SAL Silicon Austria Labs GmbH
SAL brings the latest R&D knowledge of micro- and nanosensorics into industrial products and processes. We provide our partners with access to unique know-how as well as high-tech infrastructure. Our holistic R&D approach - from wafer level to intelligent systems - enables innovations for all kinds of industries.
Silicon Austria Labs GmbH (SAL) was founded in December 2018 as a new flagship of applied research in Austria. SAL stands for highest competence in all fields of the growth market Electronic-Based-Systems, from the single components and their interaction in the finished product to the embedding of various micro- and nanoelectronic components and the corresponding software. In July 2019, the former CTR AG (Carinthian Tech Research AG) became part of SAL, adding approximately 70 employees and the associated R&D infrastructure to the existing competence.
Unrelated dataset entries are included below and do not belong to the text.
/-- What a command shows on the lines, quarter by quarter of an SCL period, in the order START, write or read, STOP (R459):
START from the lines as they stand; a byte from its most significant bit, with the acknowledge bit that the other side gives, or
that NACK withholds.
PRESUMED (log 30; unsafe). -/
def i2cWave (v : BitVec 13) (lines : BitVec 2) : List (BitVec 2) :=
  (if v.getLsbD 8 then
    [i2cLevels (lines.getLsbD 0) true, i2cLevels true true, i2cLevels true false, i2cLevels false false] else []) ++
  (if v.getLsbD 10 then (List.range 8).flatMap (fun i => i2cBit (v.getLsbD (7 - i))) ++ i2cBit true else []) ++
  (if v.getLsbD 11 then (List.range 8).flatMap (fun _ => i2cBit true) ++ i2cBit (v.getLsbD 12) else []) ++
  (if v.getLsbD 9 then
    [i2cLevels false false, i2cLevels true false, i2cLevels true true, i2cLevels true true] else [])

/-- The lines take levels: the pads of a line that changes follow it, driven to 0 or released (R459, R462). -/
def i2cShow (s : State) (p : Nat) (l : BitVec 2) : State :=
  let x := s.port p
  let pad := fun (b : Bool) => if b then 0 else padOf false true
  let s := s.setPort p { x with lines := l }
  let s := if x.lines.getLsbD 0 = l.getLsbD 0 then s else driveFn s p 7 (pad (l.getLsbD 0))
  if x.lines.getLsbD 1 = l.getLsbD 1 then s else driveFn s p 8 (pad (l.getLsbD 1))

/-- A reference period of an I2C controller: a quarter of an SCL period lasts DIV + 1 of them. -/
def i2cTick (s : State) (p : Nat) : State :=
  let x := s.port p
  match x.wave with
  | [] => s
  | _ :: r =>
    if x.waveTick < s.f (portPg p) 0x88 9 0 then s.setPort p { x with waveTick := x.waveTick + 1 }
    else
      let s := s.setPort p { x with wave := r, waveTick := 0 }
      match r with
      | [] => s
      | l :: _ => i2cShow s p l

/-- A command of the I2C controller (R459): refused while one is in hand; a disabled controller does nothing.
DESIGN CHOICE (log 30; safe). -/
def i2cStart (s : State) (p : Nat) (v : BitVec 13) : State :=
  let pg := portPg p
  if (s.port p).i2c.isSome then raise s pg bSeqFail 0
  else if s.on pg && s.f pg 0x88 16 16 == 1 then
    let wave := i2cWave v (s.port p).lines
    let s := (s.setPort p { s.port p with i2c := some v, wave := wave, waveTick := 0 }).setF pg 0xd4 10 8 1
    let s := s.send (.i2cCommand p v)
    match wave with
    | [] => s
    | l :: _ => i2cShow s p l
  else s

/-- Release both lines (R459). -/
def i2cRelease (s : State) (p : Nat) : State := i2cShow s p 3

/-- A command can end now: arbitration is lost; or a write has had its acknowledge bit, and found none; or everything has been
on the lines. -/
def State.i2cEnds (s : State) (p : Nat) (v : BitVec 13) (ack lost : Bool) : Bool :=
  lost || (v.getLsbD 10 && !ack && decide ((s.port p).wave.length ≤ 36 * bit (v.getLsbD 11) + 4 * bit (v.getLsbD 9))) ||
    (s.port p).wave.isEmpty

/-- I2C_COMMAND_END (R459). -/
def i2cEnd (s : State) (p : Nat) (ack lost : Bool) (rdata : BitVec 8) : State :=
  let pg := portPg p
  match (s.port p).i2c with
  | none => s
  | some v =>
    if !s.i2cEnds p v ack lost then s
    else
    let s := (s.setPort p { s.port p with i2c := none, wave := [] }).setF pg 0xd4 8 8 0
    if lost then i2cRelease (raise (s.setF pg 0xd4 10 10 1) pg 13 0) p
    else if v.getLsbD 10 && !ack then i2cRelease (raise (s.setF pg 0xd4 9 9 1) pg 13 0) p
    else
      let s := if v.getLsbD 11 then s.setF pg 0xd4 7 0 rdata.toNat else s
      if v.getLsbD 9 then i2cRelease s p else s

/-! ### Edge lines (R460) -/

/-- The port that EDL_SRC names for a line. -/
def State.edlPort (s : State) (n : Nat) : Nat := s.f (pg .edl) (0x40 + 4 * (n / 8)) (4 * (n % 8) + 3) (4 * (n % 8))

/-- The lines fed by an eligible pin. -/
def State.edlOk (s : State) : BitVec 32 :=
  (List.range 32).foldl (fun acc n =>
    let p := s.edlPort n
    if p < 12 ∧ s.pinFn (32 * p + n) % 16 = 9 ∧ s.on (portPg p) then acc ||| BitVec.ofNat 32 (2 ^ n) else acc) 0

/-- The lines that name a port. -/
def State.edlNamed (s : State) : BitVec 32 :=
  (List.range 32).foldl (fun acc n => if s.edlPort n < 12 then acc ||| BitVec.ofNat 32 (2 ^ n) else acc) 0

/-- A line whose pin is not eligible reads 0 from then on, and SRC_ERR is set when a line first finds its pin so (R460). -/
def edgeSources (s : State) : State :=
  let ok := s.edlOk
  let bad := s.edlNamed &&& ~~~ok
  let fresh := bad &&& ~~~s.pins.edlBad
  let s := s.withPins { s.pins with edl3 := s.pins.edl3 &&& ok, edlBad := bad }
  (List.range 32).foldl (fun s n => if fresh.getLsbD n then raise s (pg .edl) 8 n else s) s

/-- The edge lines at a tick: the pipeline moves. -/
def edgeLines (s : State) : State :=
  let ok := s.edlOk
  let new := (List.range 32).foldl (fun acc n =>
    if ok.getLsbD n ∧ s.pins.ball.getLsbD (32 * s.edlPort n + n) then acc ||| BitVec.ofNat 32 (2 ^ n) else acc) 0
  edgeSources (s.withPins { s.pins with
    edl4 := s.pins.edl3, edl3 := s.pins.edl2, edl2 := s.pins.edl1, edl1 := new })

/-! ### Switching a function, locks (R461-R464) -/

/-- SEL and FUNC of a PIN_CFG half are permitted (R444). -/
def fnOk (half : Nat) : Bool :=
  let fn := half % 16
  let sel := half / 16 % 16
  match fn with
  | 3 => true
  | 4 => decide (sel ≤ 2)
  | _ => decide (fn ≤ 9) && sel == 0

/-- The function in force at a pin becomes the one that PIN_CFG names. -/
def pendOver (s : State) (pin : Nat) (keep : Option (BitVec 8)) : State :=
  s.withPins { s.pins with pendFn := Tab.set (fun _ => none) s.pins.pendFn pin keep }

/-- A switch takes effect (R462): an input function turns the driver off, and what was on its way to the pad is gone; another
waits for its first output event, and what the last function drove before still reaches the pad. -/
def switchPin (s : State) (pin : Nat) : State :=
  let s := pendOver s pin none
  let fn := s.pinFn pin % 16
  if fn = 0 ∨ fn = 6 ∨ fn = 9 then
    drivePad (s.withPins { s.pins with late := s.pins.late.filter (fun e => e.pin != pin) }) pin 0
  else
    s.withPins { s.pins with
        waiting := Tab.set (fun _ => false) s.pins.waiting pin true
        late := s.pins.late.map (fun e => if e.pin = pin then { e with old := true } else e) }

/-- A write has changed SEL or FUNC of a pin from what PIN_CFG named (R461); `old` was in force. -/
def fnWritten (s : State) (pin was old : Nat) : State :=
  let new := s.pinHalf pin % 256
  if new = was then s
  else if s.on (pg .cyc) then pendOver s pin (if new = old then none else some (BitVec.ofNat 8 old))
  else if new = old then pendOver s pin none
  else switchPin s pin

/-- The switches that are pending take effect at step 0 of an execution (R461). -/
def switchAll (s : State) : State :=
  match s.pins.pendFn with
  | [] => s
  | l => edgeSources (l.foldl (fun s e => switchPin s e.1) s)

/-- What a pad carries as its page enters ON: its function's output as it stands. -/
def padAtStart (s : State) (pin : Nat) : BitVec 2 :=
  let fn := s.pinFn pin
  let p := pin / 32
  match fn % 16 with
  | 2 => padOf ((s.reg (portPg p) 0xe0).getLsbD (pin % 32)) ((s.reg (portPg p) 0xe4).getLsbD (pin % 32))
  | 3 => padOf (s.pulseOut (fn / 16)) true
  | 4 => padOf (s.trigSignals.getLsbD (fn / 16)) true
  | 5 => padOf (s.port p).txLine true
  | 7 => if (s.port p).lines.getLsbD 0 then 0 else padOf false true
  | 8 => if (s.port p).lines.getLsbD 1 then 0 else padOf false true
  | _ => 0

/-- The boundary register drives the pads of a port whose bank is ON (R544, R545). -/
def extestPads (s : State) (p : Nat) : State :=
  if s.on (portPg p) then
    (List.range 32).foldl (fun s i =>
      (s.withPins { s.pins with pads := Tab.set (zeroAt 2) s.pins.pads (32 * p + i) (s.cellPad (32 * p + i)) })) s
  else s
SAL is an internationally recognized and ISO 9001:2008 certified R&D institution, with extensive experience (more than 20 years) in conducting and managing R&D projects, both on the national (COMET Competence Centers for Excellent Technologies Programme, etc.) and the international (FP7, ENIAC) level. This research team has achieved several internationally acclaimed innovations and an extensive network of academic (Fraunhofer IPMS, EPFL, IMTEK, TU Wien, Johannes Kepler University Linz, etc.) and industrial partners (Infineon, AVL, Airbus, EPCOS, Philips etc.).
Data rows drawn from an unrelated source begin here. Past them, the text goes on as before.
/-- Execute one decoded 32-bit word; `raw` and `len` are the instruction as fetched.
PRESUMED (log 34; unsafe). -/
def execWord (s : State) (c w raw len : Nat) : State :=
  let k := s.core c
  let rd := fld w 11 7
  let f3 := fld w 14 12
  let rs1 := fld w 19 15
  let a := k.get rs1
  let b := k.get (fld w 24 20)
  let f7 := fld w 31 25
  let immI := sx 12 (fld w 31 20)
  let pcNext := k.pc + BitVec.ofNat 32 len
  let wr := coreResult s c rd pcNext
  match fld w 6 0 with
  | 0x37 => wr (BitVec.ofNat 32 (w / 4096 * 4096))
  | 0x17 => wr (k.pc + BitVec.ofNat 32 (w / 4096 * 4096))
  | 0x6f =>
    let imm := sx 21 (fld w 31 31 * 2 ^ 20 + fld w 30 21 * 2 + fld w 20 20 * 2 ^ 11 + fld w 19 12 * 2 ^ 12)
    s.onCore c (fun k => (k.put rd pcNext).retire (k.pc + imm))
  | 0x67 =>
    if f3 ≠ 0 then illegal s c raw
    else
      let t := (a + immI) &&& ~~~1
      (traceIndirect s c k.pc k.machine t).onCore c (fun k => (k.put rd pcNext).retire t)
  | 0x63 =>
    let imm := sx 13 (fld w 31 31 * 2 ^ 12 + fld w 30 25 * 2 ^ 5 + fld w 11 8 * 2 + fld w 7 7 * 2 ^ 11)
    match branchCond f3 a b with
    | none => illegal s c raw
    | some t =>
      (traceBranch s c k.pc k.machine t).onCore c (fun k => k.retire (if t then k.pc + imm else pcNext))
  | 0x03 => loadOp s c f3 rd (a + immI).toNat len raw
  | 0x23 =>
    let imm := sx 12 (f7 * 32 + rd)
    if f3 < 3 then coreStore s c (2 ^ f3) (a + imm).toNat len b.toNat else illegal s c raw
  | 0x13 =>
    if f3 = 1 ∧ f7 ≠ 0 ∨ f3 = 5 ∧ f7 ≠ 0 ∧ f7 ≠ 0x20 then illegal s c raw
    else wr (aluOp f3 (f3 == 5 && f7 == 0x20) a (if f3 % 4 = 1 then BitVec.ofNat 32 (fld w 24 20) else immI))
  | 0x33 =>
    if f7 = 1 then wr (mulOp f3 a b)
    else if f7 = 0 ∨ f7 = 0x20 ∧ (f3 = 0 ∨ f3 = 5) then wr (aluOp f3 (f7 == 0x20) a b)
    else illegal s c raw
  | 0x0f =>
    if f3 = 0 ∨ f3 = 1 then
      if s.coreQuiet c then s.onCore c (fun k => k.retire pcNext) else s
    else illegal s c raw
  | 0x2f =>
    let op := fld w 31 27
    if f3 ≠ 2 ∨ !([0, 1, 2, 3, 4, 8, 0xc, 0x10, 0x14, 0x18, 0x1c].contains op) ∨ op = 2 ∧ fld w 24 20 ≠ 0 then
      illegal s c raw
    else coreAmo s c rd op a.toNat len b
  | 0x73 =>
    if f3 = 0 then execSystem s c w raw len
    else if f3 = 4 then illegal s c raw
    else execCsr s c raw len rd f3 rs1 (fld w 31 20)
  | _ => illegal s c raw

/-- Fetch a word of the instruction stream over the ring (R411): what has come is there; a READ is sent, and the core waits
for its answer. -/
def fetchOver (s : State) (c a : Nat) (p : Place) : Sum Nat State :=
  match (s.core c).fetched.find? (fun e => e.1 == a / 4) with
  | some (_, w) => .inl (wordBytes w a 2)
  | none =>
    let (dst, ad) := ringTarget p
    .inr (coreSend s c 1 dst (ad / 4 * 4) 4 [] 0 1 a (coreWaits c (.fetch a)))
SAL Silicon Austria Labs GmbH
SAL GmbH Villach
SAL will lead the WP4 and will contribute its expertise in the field of Heterogeneous Integration Technologies and Multiphysics simulation of GaN packages.
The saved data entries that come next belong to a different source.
-- ==== Sys2Proof/Machine/Power.lean ====
section
/-! DEFINITION. Power states, supervision, telemetry, the power cap and the thermal limits (R488-R511). -/
namespace Sys2Proof.Machine

/-- PWR_STS.STATE as stored: 1 Hold or Active, 2 Idle, 3 Retain, 4 Dormant. -/
def State.pst (s : State) : Nat := s.f pwrPg 0x44 2 0

/-- A transition begins (R492): MOVING. -/
def beginMove (s : State) (t : Nat) : State :=
  (s.setF pwrPg 0x44 3 3 1).withPwr { s.pwr with target := some t }

/-! ### Dormant and Off (R489, R493, R499) -/

/-- The registers that the always-on domain keeps through Dormant (R493, R496): wake enables and timer, the records of
Dormant entries and trips, the wake inputs, and the host link's state. -/
def keptDormant : List (PageId × Nat) :=
  [(pwrPg, 0x50), (pwrPg, 0x54), (pwrPg, 0x58), (thmPg, 0x6c), (hstPg, 0x44)] ++
    (List.range 8).map (fun k => (pg .edl, 0x50 + 4 * k))

/-- HST_LINK_STS.L1 of a link that is up (R496): of one that must be in L1, or may rest there under ASPM (R469); in a warm reset
the link stays in L0 (R514). -/
def showL1 (s : State) (b : Bool) : State :=
  if s.hst.link % 16 = 0 then s else s.setF hstPg 0x44 16 16 (bit (b || s.aspmL1 && !s.pwr.starting))

/-- The always-on domain holds the link in L1 (R496): in Retain, and in Dormant until the start-up of a wake begins. -/
def State.heldInL1 (s : State) : Bool := decide (3 ≤ s.pst) && !s.pwr.starting

/-- The device is in Dormant with a cause. A bundle's wake acts in Idle alone (R497).
DESIGN CHOICE (log 18; unsafe). -/
def enterDormant (old : State) (cause : Nat) : State :=
  let s := bareReset old 2
  let s := keptDormant.foldl (fun s e => s.setReg e.1 e.2 (old.reg e.1 e.2)) s
  let s := showL1 ((s.setReg pwrPg 0x58 (BitVec.ofNat 32 (2 ^ 31 + cause))).setReg pwrPg 0x44 4) true
  let wake := if old.pwr.wake = some 4 then none else old.pwr.wake
  let w : Power := { old.pwr with wake := wake, off := false, starting := false, target := none, cause := cause, sampled := false }
  s.withPwr { w with nj := 0, rails := [], tripped := if 1 < cause then old.pwr.tripped else [], justForced := decide (1 < cause) }

/-- A forced entry (R489, R508): at once from any state but Off. Where a forced entry was made in the same period, the
cause recorded is the highest of R499, which is the least code.
DEDUCED (log 38; unsafe). -/
def forceDormant (s : State) (cause : Nat) : State :=
  if s.pwr.off then s
  else if s.pst = 4 ∧ s.pwr.starting = false then
    if s.pwr.justForced ∧ cause < s.pwr.cause then
      (s.setF pwrPg 0x58 3 0 cause).withPwr { s.pwr with cause := cause }
    else s
  else enterDormant (s.withPwr { s.pwr with wake := none }) cause

/-- In Off the always-on domain's monitor is without power: that it finds VIN out of range tells that VSTBY is back while VIN is
not good, and the device is Dormant (R490).
DEDUCED (log 45; unsafe). -/
def vinFault (s : State) (cause : Nat) : State :=
  if s.pwr.off then enterDormant (s.withPwr { s.pwr with wake := none }) cause else forceDormant s cause

/-- VIN_UV (R489): VIN is absent from now on. -/
def vinUv (s : State) : State :=
  let s := vinFault s 3
  s.withPwr { s.pwr with vinOut := true }

/-- VIN_LOW (R489). -/
def vinLow (s : State) : State :=
  if s.pwr.off || s.pwr.starting || s.pst == 4 then s else raise s pwrPg 10 0

/-- VSTBY_LOSS (R490): Off. -/
def vstbyLoss (old : State) : State :=
  let s := bareReset old 1
  s.withPwr { State.reset.pwr with off := true, starting := false }

/-! ### Wakes (R492, R497, R498) -/

/-- A wake begins the return to Hold from Idle or Retain. -/
def beginWake (s : State) (code : Nat) : State :=
  let s := s.setF pwrPg 0x44 15 12 code
  if s.pst = 2 then beginMove (s.withPwr { s.pwr with wake := none }) 1
  else beginMove (s.withPwr { s.pwr with wake := some code }) 2

/-- A wake source that is enabled acts, or waits for the entry in progress to end; in Dormant it waits for the start-up
(POWER_ON) that follows. The first source that acts counts. -/
def wakeEvent (s : State) (code : Nat) : State :=
  let hold : State := if s.pwr.wake.isSome then s else s.withPwr { s.pwr with wake := some code }
  if s.pwr.off || s.pwr.starting then s
  else
    match s.pwr.target with
    | none => if s.pst = 1 then s else if s.pst = 4 then hold else beginWake s code
    | some t => if t = 1 ∨ s.pst = 3 ∧ t = 2 then s else hold

/-- WAKE_PIN (R465): in Active and Hold the sticky bit; a wake of a lower state where PIN is enabled. -/
def wakePin (s : State) (k : Nat) : State :=
  let e := s.reg (pg .edl) (0x50 + 4 * k)
  if 8 ≤ k ∨ e.getLsbD 15 = false ∨ s.pwr.off = true ∨ s.pwr.starting = true then s
  else
    let s := if s.pst = 1 then raise s (pg .edl) 9 (fld e.toNat 8 0) else s
    if s.f pwrPg 0x50 0 0 = 1 then wakeEvent s 1 else s

/-- WAKE_TIMER: nothing where PWR_WAKE_TMR is 0. -/
def wakeTimer (s : State) : State :=
  if s.f pwrPg 0x50 1 1 = 1 ∧ s.reg pwrPg 0x54 ≠ 0 then wakeEvent s 3 else s

/-- BUNDLE_WAKE: acts in Idle, for a bundle whose TRAIN_EN is 1; during an entry to Idle it waits for the entry's end (R492). -/
def bundleWake (s : State) (b : Nat) : State :=
  if b < 6 ∧ s.f pwrPg 0x50 2 2 = 1 ∧ s.f (bndPg b) 0x40 8 8 = 1 ∧
      (s.pst = 2 ∧ s.pwr.target = none ∨ s.pst = 1 ∧ s.pwr.target = some 2) then wakeEvent s 4 else s

/-- VIN_RESTORED: VIN is back. -/
def vinRestored (s : State) : State :=
  let s : State := s.withPwr { s.pwr with vinOut := false }
  if s.pst = 4 ∧ s.pwr.cause = 3 ∧ s.f pwrPg 0x50 3 3 = 1 then wakeEvent s 5 else s

/-- Is a sensor one of a compute die or H? -/
def dieSensor (i : Nat) : Bool := decide (i < 5)

/-- Every sensor is cool enough to leave a Dormant entered for THERMAL (R498). -/
def State.cool (s : State) : Bool :=
  (List.range 7).all (fun i =>
    match s.pwr.temps.getD i none with
    | some t => decide (t.toInt < 16 * (if dieSensor i then 105 else 85))
    | none => false)

/-- POWER_ON (R488, R498): start-up from Off, or at a wake that waits in Dormant while VIN is good. -/
def powerOn (s : State) (f : StartupFindings) : State :=
  if s.pwr.off then startUp s 1 0 f
  else if s.pst = 4 ∧ s.pwr.starting = false ∧ s.pwr.wake.isSome = true ∧ s.pwr.vinOut = false ∧
      (s.pwr.cause = 2 → s.cool = true) then startUp s 2 0 f
  else s

/-! ### Requests (R491, R492) -/

/-- A refused request. -/
def refuseMove (s : State) (reason : Nat) : State := raise s pwrPg 8 reason

/-- The reason that refuses IDLE in Hold; 0 where it is granted. -/
def State.idleRefusal (s : State) : Nat :=
  if !s.cycOff then 1
  else if s.ldSt ≠ ldIdle then 2
  else if s.snapBusy then 3
  else if (List.range 2).any (fun k => (Tab.get (fun _ => none) s.vnr.sealing k).isSome) ||
      (List.range 16).any (fun id => s.keySt id == 2 || s.keySt id == 3) then 4
  else 0

/-- A request is examined against the state reached. `code` is the wake source that a HOLD request is (R497). -/
def examine (s : State) (t code : Nat) : State :=
  match t with
  | 1 => if s.pst = 1 then s else wakeEvent s code
  | 2 => if s.pst = 1 then (if s.idleRefusal = 0 then beginMove s 2 else refuseMove s s.idleRefusal) else s
  | 3 => if s.pst = 2 then beginMove s 3 else refuseMove s 5
  | 4 => if s.pst = 4 then s else beginMove s 4
  | _ => refuseMove s 6

/-- A write of PWR_CMD.TARGET. A request during a transition waits, and replaces one that waits. -/
def powerRequest (s : State) (rq : Requester) (t : Nat) : State :=
  let code := match rq with
    | .core _ => 6
    | _ => 2
  if t = 0 then refuseMove s 6
  else
    match s.pwr.target with
    | none => examine s t code
    | some _ => (s.setF pwrPg 0x44 6 4 t).withPwr { s.pwr with asker := code }

/-! ### Transitions (R493-R495) -/

/-- Every bundle enters DOWN, one that leaves UP while the CYC_ page is ON degraded (R327), and the receivers only watch for
signal; a FOLLOW device's clock is no longer locked. -/
def enterIdle (s : State) : State :=
  let s := (List.range 6).foldl bndStops (s.setF pwrPg 0x44 2 0 2)
  let s := (List.range 54).foldl (fun s l => clockStops s (l / 9) (l % 9)) s
  if s.follows then s.setF bnd0 0x80 8 8 0 else s

/-- The step clock restarts: bundles whose TRAIN_EN is 1 start at DETECT, and the links of every DIE_ page that is ON train again,
as its start sequence trains them (R129). Its STATE stays ON: R38 knows no other way out of ON than by EN.
DEDUCED (log 43; unsafe). -/
def leaveIdle (s : State) : State :=
  let s := (List.range 6).foldl restBundle (s.setF pwrPg 0x44 2 0 1)
  (List.range 4).foldl (fun s d =>
    if s.on (diePg d) then beginTraining (untrain s d) d else s) s

/-- The cores halt and the trace units write POWERDOWN (R402). A bundle's wake acts in Idle alone (R497). -/
def enterRetain (s : State) : State :=
  let s := if s.pwr.wake = some 4 then s.withPwr { s.pwr with wake := none } else s
  let s := (List.range 8).foldl (fun s c => traceDrain (traceSleep s c (s.core c).pc (s.core c).machine) c) s
  showL1 (s.setF pwrPg 0x44 2 0 3) true

/-- A core whose page is ON loses the item that it holds, and is released at CC_BOOT again, as its start sequence does it (R413,
R494). STATE stays ON: R38 knows no other way out of ON than by EN. A page that rests OFF with EN 1 after a failed start does not
start again (R41): R494's "again" is of a start that has been.
DEDUCED (log 43; unsafe). DEDUCED (log 45; unsafe). -/
def restartCore (s : State) (c : Nat) : State :=
  if s.on (ccPg c) then settlePreempt (coreStart (itemLost (orphan s c) c) c) else s

/-- The return to Idle: Gauges, trace parts, cores, and RETAIN_EXIT. -/
def leaveRetain (s : State) : State :=
  let s := gaugesStopped (showL1 (s.setF pwrPg 0x44 2 0 2) false)
  let s := (List.range 8).foldl traceLost s
  let s := (List.range 8).foldl restartCore s
  raise s pwrPg 13 0

/-- The transition has ended: the pending request is examined, then a wake that waits acts. -/
def afterMove (s : State) : State :=
  let t := s.f pwrPg 0x44 6 4
  let s := s.setF pwrPg 0x44 6 4 0
  let s := if t = 0 then s else examine s t s.pwr.asker
  match s.pwr.target, s.pwr.wake with
  | none, some c =>
    if s.pst = 4 then s
    else
      let s : State := s.withPwr { s.pwr with wake := none }
      if s.pst = 1 then s else wakeEvent s c
  | _, _ => s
The expertise of the Area Heterogeneous Integration Technologies (HIT) is in the simulation, assembly and packaging of electronic devices. Multi-physics FEM simulations are carried out to study and optimise package designs leading to the approach of functional packaging and co-design, where chip and package are considered as inherently one system. The HIT department expands and fosters packaging processes for die and wire bonding. Ink-jet and 3D printing processes are studied for packaging tasks and sensor package prototypes. Special device characterisation methods are available in house (e.g. shear testing, Raman stress/strain characterisation).
Multi-physics FEM Simulations (WP4)
In comparison to standard electronics packaging, GaN based power packages have to deal with further requirements like much higher voltages and currents or in case of RF very high frequency. Another challenge to tackle is the dissipation of heat leading to an increased reliability in field operation. To thoroughly address these technological issues, stress/strain and thermomechanical simulations are carried out, to study and optimise package designs for silicon based power electronic solutions.
Heterogeneous Integration Methods (WP4)
Within this task, SAL will apply integration methods that lead to the approach of co-design, where chip and package are considered as inherently one system. In particular, SAL will address one of the overall project goals, the significant increase of the power density in power electronic devices.
Interconnect, Dispensation and Printing Technologies (WP4)
SAL will investigate appropriate methods for die and wire bonding, Ink-jet and 3D printing processes to elaborate new approaches that are suitable for working in challenging environments under given specifications for power applications.